▶ [Your objective]:
All lines containing the string "walkFrom" must be copied from the entries.

▶ [Material provided]:
==*==
-- ==== Sys2Proof/Machine/Walk.lean ====
section
/-!
DEFINITION. Address translation (chapter 06): the table walk, the permission of a leaf, the TLBs, the walk queue, and how a
requester meets them.
-/

namespace Sys2Proof.Machine

/-- Reason codes of R157. -/
def rNoncanon : Nat := 1
def rNotResident : Nat := 2
def rWrite : Nat := 3
def rUser : Nat := 4
def rExec : Nat := 5
def rMalformed : Nat := 6
def rCompanion : Nat := 7
def rNotLocal : Nat := 8
def rReserved : Nat := 9
def rRetired : Nat := 10
def rWalkFail : Nat := 11

/-- R150: bits [63:57] are zero. -/
def canonicalVa (va : Dword) : Bool := decide (va.toNat < 2 ^ 57)
/-- R150: the first and the last byte of a range are canonical. -/
def canonicalRange (va : Dword) (n : Nat) : Bool := canonicalVa va && decide (va.toNat + (n - 1) < 2 ^ 57)
def pageOf (va : Dword) : Nat := va.toNat / 4096
def pagesOf (va n : Nat) : List Nat :=
  if n = 0 then [] else (List.range ((va + n - 1) / 4096 - va / 4096 + 1)).map (· + va / 4096)

/-- The physical address that a leaf at a level gives an address (R153). -/
def leafPa (leaf : Dword) (level va : Nat) : Nat :=
  bits leaf.toNat 12 40 * 4096 / 2 ^ (12 + 9 * level) * 2 ^ (12 + 9 * level) + va % 2 ^ (12 + 9 * level)
/-- R153: the low 9L bits of the frame number are zero. -/
def leafAligned (leaf : Dword) (level : Nat) : Bool := bits leaf.toNat 12 (9 * level) == 0

/-- R153: one walk from a table at `a`, for levels below `n`. A table in companion memory is read whether or not a Penwyn port is up: R135
speaks of commands with a token. DESIGN CHOICE (log 82). -/
def Dev.walkFrom (d : Dev) (die : Nat) (va : Nat) (a : Nat) : Nat → Except Nat (Nat × Dword)
  | 0 => .error rMalformed
  | n + 1 =>
    let ea := a + 8 * bits va (12 + 9 * n) 9
    if !isCompanion ea && homeOf ea != d.dieId die then .error rMalformed
    else if d.isRetired ea then .error rWalkFail
    else
      let e : Dword := BitVec.ofNat 64 (d.rd ea 8)
      if e.getLsbD 0 = false then .error rNotResident
      else if e.getLsbD 63 then .error rMalformed
      else if e.getLsbD 1 = false then
        (if n = 0 then .error rMalformed else d.walkFrom die va (bits e.toNat 12 40 * 4096) n)
      else if 3 ≤ n then .error rMalformed
      else if !leafAligned e n then .error rMalformed
      else if bits e.toNat 52 2 = 3 then .error rMalformed
      else .ok (n, e)

/-- R153: the walk of a context's tables from ROOT. -/
def Dev.walk (d : Dev) (die root : Nat) (va : Dword) : Except Nat (Nat × Dword) := d.walkFrom die va.toNat root 5

/-- R154, R235, R164: whether a leaf permits an access; the first failing condition gives the reason. A frame retired on another
die is that home's to reject (R160). DEDUCED (log 31). -/
def Dev.leafCheck (d : Dev) (die : Nat) (acc : Access) (level : Nat) (leaf va : Dword) : Except Nat Nat :=
  let pa := leafPa leaf level va.toNat
  if !isCompanion pa && !d.inTorus (homeOf pa) then .error rMalformed
  else if leaf.getLsbD 4 = false then .error rUser
  else if bits leaf.toNat 52 2 = 2 then .error rUser
  else if leaf.getLsbD 5 = false then .error rNotResident
  else if acc.writes && !leaf.getLsbD 6 then .error rNotResident
  else if acc.writes && (!leaf.getLsbD 2 || bits leaf.toNat 52 2 == 1) then .error rWrite
  else if acc.fetch && !leaf.getLsbD 3 then .error rExec
  else if isReserved pa then .error rReserved
  else if acc.deviceOnly && isCompanion pa then .error rCompanion
  else if acc.localOnly && !isCompanion pa && homeOf pa != d.dieId die then .error rNotLocal
  else if (acc.fetch || homeOf pa == d.dieId die) && d.isRetired pa then .error rRetired
  else .ok pa

/-- A TLB entry maps an address of a context. -/
def TlbEnt.covers (e : TlbEnt) (ctx : Nat) (va : Dword) : Bool :=
  e.ctx == ctx && e.vpn == va.toNat / 2 ^ (12 + 9 * e.level)

/-- What a translation gives. -/
inductive Xl where
  | hit (pa : Nat)
  | miss
  | fail (reason : Nat)
deriving DecidableEq, Repr

/-- R158, R154: an entry satisfies an access: one with A = 0 does none, and one with D = 0 no writing one. -/
def TlbEnt.serves (e : TlbEnt) (acc : Access) : Bool := e.leaf.getLsbD 5 && (!acc.writes || e.leaf.getLsbD 6)
/-- R156, R158, R166: a translation through a TLB and the die TLB. `failed` are the failed walks that the requester has been
told of. -/
def Dev.xlate (d : Dev) (die ctx : Nat) (u : TlbUnit) (acc : Access) (failed : List (Nat × Access × Byte)) (va : Dword) : Xl :=
  if !canonicalVa va then .fail rNoncanon
  else
    match failed.find? fun e => e.1 == pageOf va && e.2.1 == acc with
    | some e => .fail e.2.2.toNat
    | none => go
where
  go : Xl :=
    match (d.die die).tlb.find? fun e => (e.unit == u || e.unit == .die) && e.covers ctx va && e.serves acc with
    | none => .miss
    | some e =>
      match d.leafCheck die acc e.level e.leaf va with
      | .ok pa => .hit pa
      | .error r => .fail r

/-- R163, R221: a translation that firmware makes at once, through the die TLB's entries and else by a walk of its own. -/
def Dev.xlateNow (d : Dev) (die ctx : Nat) (acc : Access) (va : Dword) : Except Nat Nat :=
  match d.xlate die ctx .die acc [] va with
  | .hit pa => .ok pa
  | .fail r => .error r
  | .miss =>
    match d.ctx? die ctx with
    | none => .error rNotResident
    | some k =>
      match d.walk die k.root va with
      | .error r => .error r
      | .ok (level, leaf) => d.leafCheck die acc level leaf va

/-- R166: a walk of the page that can be joined, or a place among the 1,024 of the queue. -/
def Die.joinable (x : Die) (ctx page : Nat) : Bool := x.walks.any fun w => w.ctx == ctx && w.page == page && !w.overtaken
def Die.mayAsk (x : Die) (ctx page : Nat) : Bool :=
  x.joinable ctx page || decide ((x.walks.filter fun w => w.holder.isNone).length < 1024)
/-- R166: a requester joins the walk of its page or enters the queue, if it may. -/
def Die.ask (x : Die) (ctx page : Nat) (who : Requester) (u : TlbUnit) (acc : Access) : Die :=
  if !x.mayAsk ctx page then x
  else if x.joinable ctx page then
    { x with walks := x.walks.map fun w =>
        if w.ctx = ctx ∧ w.page = page ∧ w.overtaken = false then { w with joined := w.joined ++ [(who, u, acc)] } else w }
  else
    { x with walks := x.walks ++
        [{ ctx := ctx, page := page, joined := [(who, u, acc)], holder := none, overtaken := false }] }
def Dev.ask (d : Dev) (die ctx page : Nat) (who : Requester) (u : TlbUnit) (acc : Access) : Dev :=
  d.modDie die fun x => x.ask ctx page who u acc

/-- R156: the capacity of a translation structure. -/
def TlbUnit.capacity (u : TlbUnit) : Nat :=
  match u with
  | .die => 16384
  | .fetch _ => 64
  | .stack _ => 64
  | .copy _ => 256
  | .atm => 1024
  | .rmt => 1024

/-- An entry installed in a translation structure; the oldest entry of a full structure goes. DESIGN CHOICE (log 12). -/
def Die.install (x : Die) (u : TlbUnit) (ctx level : Nat) (leaf va : Dword) : Die :=
  let vpn := va.toNat / 2 ^ (12 + 9 * level)
  let old := x.tlb.filter fun e => !(e.unit == u && e.ctx == ctx && e.level == level && e.vpn == vpn)
  let mine := old.filter fun e => e.unit == u
  let kept := if mine.length < u.capacity then old
    else match mine with
      | first :: _ => old.erase first
      | [] => old
  { x with tlb := kept ++ [{ unit := u, ctx := ctx, level := level, vpn := vpn, leaf := leaf }] }

/-- R166: a requester is told that its walk for an access has ended: with nothing more (it finds the entry, or walks again), or
with a reason. -/
def Dev.tell (d : Dev) (who : Requester) (page : Nat) (acc : Access) (reason : Option Nat) : Dev :=
  let note := fun (l : List (Nat × Access × Byte)) =>
    (l.filter fun e => !(e.1 == page && e.2.1 == acc)) ++ (reason.map fun k => (page, acc, BitVec.ofNat 8 k)).toList
  match who with
  | .thread uid tid => d.modThread uid tid fun t =>
      { t with walkFail := note t.walkFail, susp := t.susp.map fun s => if s.why = .walk page then { s with why := .over } else s }
  | .command id => d.modCmd id fun c => { c with walking := none, walkFail := note c.walkFail }

/-- R422: the end of a walk with a leaf or with a reason. The leaf goes into the die TLB and the TLB of each requester before R154
is applied for its access; an entry that permits none of them is no fill that a later access would find (R158).
DEDUCED (log 32). -/
def Dev.endWalk (d : Dev) (die : Nat) (w : Walk) (outcome : Except Nat (Nat × Dword)) : Dev :=
  let d := d.modDie die fun x => { x with walks := x.walks.erase w }
  let va : Dword := BitVec.ofNat 64 (w.page * 4096)
  if w.overtaken then w.joined.foldl (fun d q => d.tell q.1 w.page q.2.2 none) d
  else
    match outcome with
    | .error r => w.joined.foldl (fun d q => d.tell q.1 w.page q.2.2 (some r)) d
    | .ok (level, leaf) =>
      let fill := fun (u : TlbUnit) (d : Dev) => d.modDie die fun x => x.install u w.ctx level leaf va
      let one := fun (page : Nat) (d : Dev) (q : Requester × TlbUnit × Access) =>
        match d.leafCheck die q.2.2 level leaf (BitVec.ofNat 64 (page * 4096)) with
        | .ok _ => (fill q.2.1 d).tell q.1 page q.2.2 none
        | .error r => (fill q.2.1 d).tell q.1 page q.2.2 (some r)
      let d := w.joined.foldl (one w.page) (fill .die d)
      -- a leaf also completes every queued miss of the context that it covers (R166)
      let same := fun (v : Walk) => v.ctx == w.ctx && v.holder.isNone && !v.overtaken &&
        v.page * 4096 / 2 ^ (12 + 9 * level) == w.page * 4096 / 2 ^ (12 + 9 * level)
      let covered := (d.die die).walks.filter same
      let d := d.modDie die fun x => { x with walks := x.walks.filter fun v => !same v }
      covered.foldl (fun d v => v.joined.foldl (one v.page) d) d

/-- R423: every thread of the walker routine of a die has ended: the walks stay queued until it is restarted. -/
def Dev.walkerHalted (d : Dev) (die : Nat) : Bool :=
  d.wgs.any fun w => w.die == die && w.kind == .walker && w.threads.all fun t => t.pos == .exited
/-- R23: nothing of a die that an error makes reset goes on. -/
def Dev.tripped (d : Dev) (die : Nat) : Bool := d.resets.any fun e => e.1 == die
/-- R23, R64: the cores of a die stand still: it is to be reset, or its reset is not yet acknowledged everywhere. -/
def Dev.coresStopped (d : Dev) (die : Nat) : Bool := d.tripped die || (d.die die).joining
/-- R165, R166: the walker routine takes the oldest queued walk and ends it, in one operation. DEDUCED (log 9). -/
def Dev.serveWalk (d : Dev) (die : Nat) : Dev :=
  if d.walkerHalted die || d.tripped die then d
  else
    match (d.die die).walks.find? fun w => w.holder.isNone with
    | none => d
    | some w =>
      match d.ctx? die w.ctx with
      | none => d.endWalk die w (.error rNotResident)
      | some k => d.endWalk die w (d.walk die k.root (BitVec.ofNat 64 (w.page * 4096)))
/-- R153, R421: the address of the entry that a walk reads at a level, if it gets there. -/
def Dev.entryAt (d : Dev) (die va a : Nat) : Nat → Nat → Option Nat
  | 0, _ => none
  | n + 1, level =>
    let ea := a + 8 * bits va (12 + 9 * n) 9
    if !isCompanion ea && homeOf ea != d.dieId die then none
    else if d.isRetired ea then none
    else if n = level then some ea
    else
      let e : Dword := BitVec.ofNat 64 (d.rd ea 8)
      if e.getLsbD 0 && !e.getLsbD 63 && !e.getLsbD 1 then d.entryAt die va (bits e.toNat 12 40 * 4096) n level else none

/-! The accesses of the instructions (R154, R156). -/

/-- A block may be fetched from any die's memory: NOTLOCAL is for the operands of R68. Companion memory is reached by the copy
engine only (R136; DEDUCED for a fetch). DEDUCED (log 30). -/
def accFetch : Access := { writes := false, fetch := true, deviceOnly := true, localOnly := false }
def accStack (writes : Bool) : Access :=
  { writes := writes, fetch := false, deviceOnly := true, localOnly := true }
/-- COPY and the like may name companion memory, but no other die's (R136, R234). -/
def accCopy (writes : Bool) : Access :=
  { writes := writes, fetch := false, deviceOnly := false, localOnly := true }
def accLocal (writes : Bool) : Access :=
  { writes := writes, fetch := false, deviceOnly := true, localOnly := true }
def accRemote (writes : Bool) : Access :=
  { writes := writes, fetch := false, deviceOnly := true, localOnly := false }

end Sys2Proof.Machine
end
==*==
▶ [Response box]:
def Dev.walkFrom (d : Dev) (die : Nat) (va : Nat) (a : Nat) : Nat → Except Nat (Nat × Dword)
        (if n = 0 then .error rMalformed else d.walkFrom die va (bits e.toNat 12 40 * 4096) n)
def Dev.walk (d : Dev) (die root : Nat) (va : Dword) : Except Nat (Nat × Dword) := d.walkFrom die va.toNat root 5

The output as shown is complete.